Воли у меня было достаточно. Собственно говоря, я все время смотрел вперед, ожидая, когда покажется на горизонте какая-нибудь гора. Если в этом мире суждено быть своему Синаю, то пора было уже ему появиться, хождение по пустыне начало меня утомлять. Я понимал, что это для меня здесь проходили недели, а для Шехтеля с его аппаратурой и, тем более, для директора Рувинского, сидевшего в своем кабинете, прошло, может быть, три-четыре часа. Все в мире, конечно, относительно, но еще со времен Эйнштейна люди научились учитывать это обстоятельство.
Гора встала перед нами, когда я уже потерял надежду. Обычно так бывает в кино — герой теряет последние силы, и только тогда является помощь.
Мы встали лагерем у подножия, и женщины занялись рождением детей, поскольку могли вызывать у себя роды по собственному желанию — на день раньше или позже планового срока. А я смотрел на довольно крутые склоны и понимал, что нужно кого-то послать на вершину, потому что лезть самому очень не хотелось. Если я сверну себе шею, Рон Шехтель даже не сможет похоронить мое тело.
— Ты что-то увидел? — спросил у меня подошедший слева Арс. А подошедший справа Риз добавил:
— Там что-то блестит на вершине. Надо бы посмотреть, может, это золото?
Мне хотелось сказать «ну так и лез бы сам», но это было непедагогично
— воспитывать народ нужно на собственном примере.
— Сейчас, — сказал я небрежно.
И полез.
Вершина местного Синая оказалась довольно плоской, но склоны были очень круты, и я возрадовался, что имел в этом мире три ноги, одна из которых прежде казалась мне совершенно лишней. Несколько аборигенов вознамерились было сопровождать меня, но я пшикнул, и они остались в лагере: мне вовсе не хотелось, чтобы местные евреи застали меня за разговором с Шехтелем. Ясное дело — я был уверен, что сигнал с вершины горы подавал мне наш испытатель, выбравший это место для того, чтобы без помех передать мне сконструированные для этого мира заповеди. Честно говоря, я соскучился без нормального человеческого трепа и, перескакивая со скалы на скалу, предвкушал неспешную беседу о том, что произошло в Израиле за время моего отсутствия.

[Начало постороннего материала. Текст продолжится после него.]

/-- Rule R88: unpacking a packed command gives the command back. -/
@[simp] theorem unpack_pack (cmd : Command) : unpack (pack cmd) = cmd := by
  cases cmd with
  | write a v =>
    have haddr : (pack (.write a v)).extractLsb' 16 15 = a := by
      ext i hi
      have hlt : 16 + i < 31 := by omega
      simp [← BitVec.getLsbD_eq_getElem, getLsbD_pack_write, hi, hlt]
    have hvalue : (pack (.write a v)).extractLsb' 0 16 = v := by
      ext i hi
      simp [← BitVec.getLsbD_eq_getElem, getLsbD_pack_write, hi]
    simp [unpack, haddr, hvalue, getLsbD_pack_write]
  | read a =>
    have haddr : (pack (.read a)).extractLsb' 16 15 = a := by
      ext i hi
      simp [← BitVec.getLsbD_eq_getElem, getLsbD_pack_read, hi]
    have htag : (pack (.read a)).getLsbD 31 = false := by rw [getLsbD_pack_read]; simp
    rw [unpack, htag, haddr]
    rfl

/-- The packed word of a command decodes to the command's own instruction (rules R82 and R88). -/
theorem decode_cmd32_pack (cmd : Command) : decode (.cmd32 (pack cmd)) = .ok (Instr.ofCommand cmd) := by
  simp [decode, decodeCommand]

/-- A list does not fit exactly when it is longer than the bound (rule R97). -/
theorem fits_eq_false_iff {α : Type} (l : List α) (n : Nat) : fits l n = false ↔ n < l.length := by
  rw [← Bool.not_eq_true, fits_iff, not_le]

namespace Machine

/-- Rules R97 and R216: a batch past `P_BATCH_MAX` is refused. -/
theorem exec_transactMany_of_too_long {ws : List Word} {s : State} (h : s.cfg.batchMax < ws.length) :
    exec (.transactMany ws) s = .refused .batchTooLong := by
  simp [exec, execTransactMany, (fits_eq_false_iff _ _).mpr h]

/-- Rules R172 and R216: a frequency that is not positive is refused. -/
theorem exec_tuneCgen_of_not_positive {f : Freq} {ds : List Word} {s : State} (h : f.positive = false) :
    exec (.tuneCgen f ds) s = .refused .freqNotPositive := by
  simp [exec, execTuneCgen, h]

/-- Rules R97 and R216: a candidate list past `P_CAND_MAX` is refused. -/
theorem exec_tuneCgen_of_too_long {f : Freq} {ds : List Word} {s : State} (hf : f.positive = true)
    (h : s.cfg.candMax < ds.length) : exec (.tuneCgen f ds) s = .refused .candsTooLong := by
  simp [exec, execTuneCgen, hf, (fits_eq_false_iff _ _).mpr h]

/-- Settles O16: the name of a frequency carries the `positive` of its value, and a list does not fit when it is
longer than its bound. -/
theorem requestsOutsideTheDomainAreRefused : Obligations.RequestsOutsideTheDomainAreRefused := by
  refine ⟨fun ws s h => exec_transactMany_of_too_long h, fun f ds s h => ?_, fun f ds s hf h => ?_⟩
  · rw [Config.freqType.value_positive] at h
    exact exec_tuneCgen_of_not_positive h
  · rw [Config.freqType.value_positive] at hf
    exact exec_tuneCgen_of_too_long hf h

/-- Settles O44: the packed word of `seq.cmd` decodes to the instruction that `Seq` runs. -/
theorem seqTurnRunsTheCommand : Obligations.SeqTurnRunsTheCommand := by
  intro s pick draw cmd i rest hturns hst hcmd hdecode
  rw [decode_cmd32_pack] at hdecode
  cases hdecode
  exact step_seq hturns hst hcmd

/-- The access that completes a transaction is one read, appended to the bus order. -/
theorem Completes.bus_append {s u : State} {r : Response} (h : Completes s r u) : ∃ a, u.bus = s.bus ++ [a] := by
  cases h with
  | write => exact ⟨_, pollRead_bus s⟩
  | read => exact ⟨_, regRead_bus s .spiMiso⟩

/-- Rule R8, effect by effect: the bus order stays, or the turn is of `Seq` and one access is appended. -/
theorem Effect.bus_cases {s t : State} {turn : Turn} (h : Effect s turn t) :
    t.bus = s.bus ∨ ∃ a pick draw, t.bus = s.bus ++ [a] ∧ turn = .seq pick draw := by
  cases h with
  | hold | answer | accept | tuneWait | tuneFail | tuneGo | grantSingle | grantMany | grantEmpty | waitFail | waitGo
  | attemptOk | attemptLast | attemptNext | bridge | reset => exact .inl rfl
  | grantReg | wrMosi | wrCtrl | pollAgain | timeoutSingle | timeoutMany | readDone =>
    exact .inr ⟨_, _, _, rfl, rfl⟩
  | doneSingle _ _ _ _ _ hc | doneLast _ _ _ _ _ hc | doneNext _ _ _ _ _ _ hc =>
    obtain ⟨a, ha⟩ := hc.bus_append
    exact .inr ⟨a, _, _, ha, rfl⟩

/-- Settles O51: the bus order over the effects of the turn that is taken. -/
theorem oneAccessPerStepAndOnlySeq : Obligations.OneAccessPerStepAndOnlySeq := by
  intro s t h
  rcases step_cases h with ⟨_, rfl⟩ | ⟨turn, rest, hturns, heffect⟩
  · exact .inl rfl
  · rcases heffect.bus_cases with hbus | ⟨a, pick, draw, hbus, rfl⟩
    · exact .inl hbus
    · exact .inr ⟨a, pick, draw, rest, hbus, hturns⟩

end Machine

end Sys2Proof

/-! Proofs of the family of `10_state.md`: the invariant of the block and what reset leaves (rules R31 to R41 and R232),
what a step appends to the histories (rules R27, R36, R43 and R44), and the single steps of the sequencer, the tuner and
the client ports. -/

namespace Sys2Proof.Machine

variable {s t : State}

/-! ### The sequencer's registers -/

theorem SeqInv.of_seq_eq (h : SeqInv s) (e : t.seq = s.seq) : SeqInv t :=
  ⟨e ▸ h.cmd_iff, e ▸ h.owner_iff, e ▸ h.mode_iff, e ▸ h.mode_not_reg, e ▸ h.rdMiso_read⟩

/-- Rules R34 and R138: a free sequencer, whose registers hold no value. -/
theorem SeqInv.of_free (hst : t.seq.st = .idle) (hcmd : t.seq.cmd = none) (howner : t.seq.owner = none)
    (hmode : t.seq.mode = none) : SeqInv t := by
  constructor <;> simp [hst, hcmd, howner, hmode]

/-- Rules R132 and R181: a sequencer in a transaction of `cmd`, granted to `c`. -/
theorem SeqInv.of_held {cmd : Command} {c : ClientId} {m : SeqMode} (hst : t.seq.st ≠ .idle)
    (hcmd : t.seq.cmd = some cmd) (howner : t.seq.owner = some c) (hmode : t.seq.mode = some m) (hm : m ≠ .reg)
    (hread : t.seq.st = .rdMiso → ∃ a, cmd = .read a) : SeqInv t := by
  constructor <;> simp_all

На вершине — было бы желание — можно было поставить небольшой стол со стульями и провести внеочередное заседание под руководством директора Рувинского. На его месте я бы так и сделал. Взобравшись, я, однако, не обнаружил ни стола, ни директора, ни даже Шехтеля. Только валуны да пронизывающий ветер. На краю небольшой площадки лежал огромный, неправильной формы, камень, отшлифованный ветрами, грани его отражали свет голубого солнца, подобно плохому зеркалу, это свечение и было видно с равнины.
Если бы позволяла физиология моего организма, я непременно плюнул бы на камень, из-за которого едва не свалился в пропасть. Никто меня здесь не ждал, чтобы подарить заповеди.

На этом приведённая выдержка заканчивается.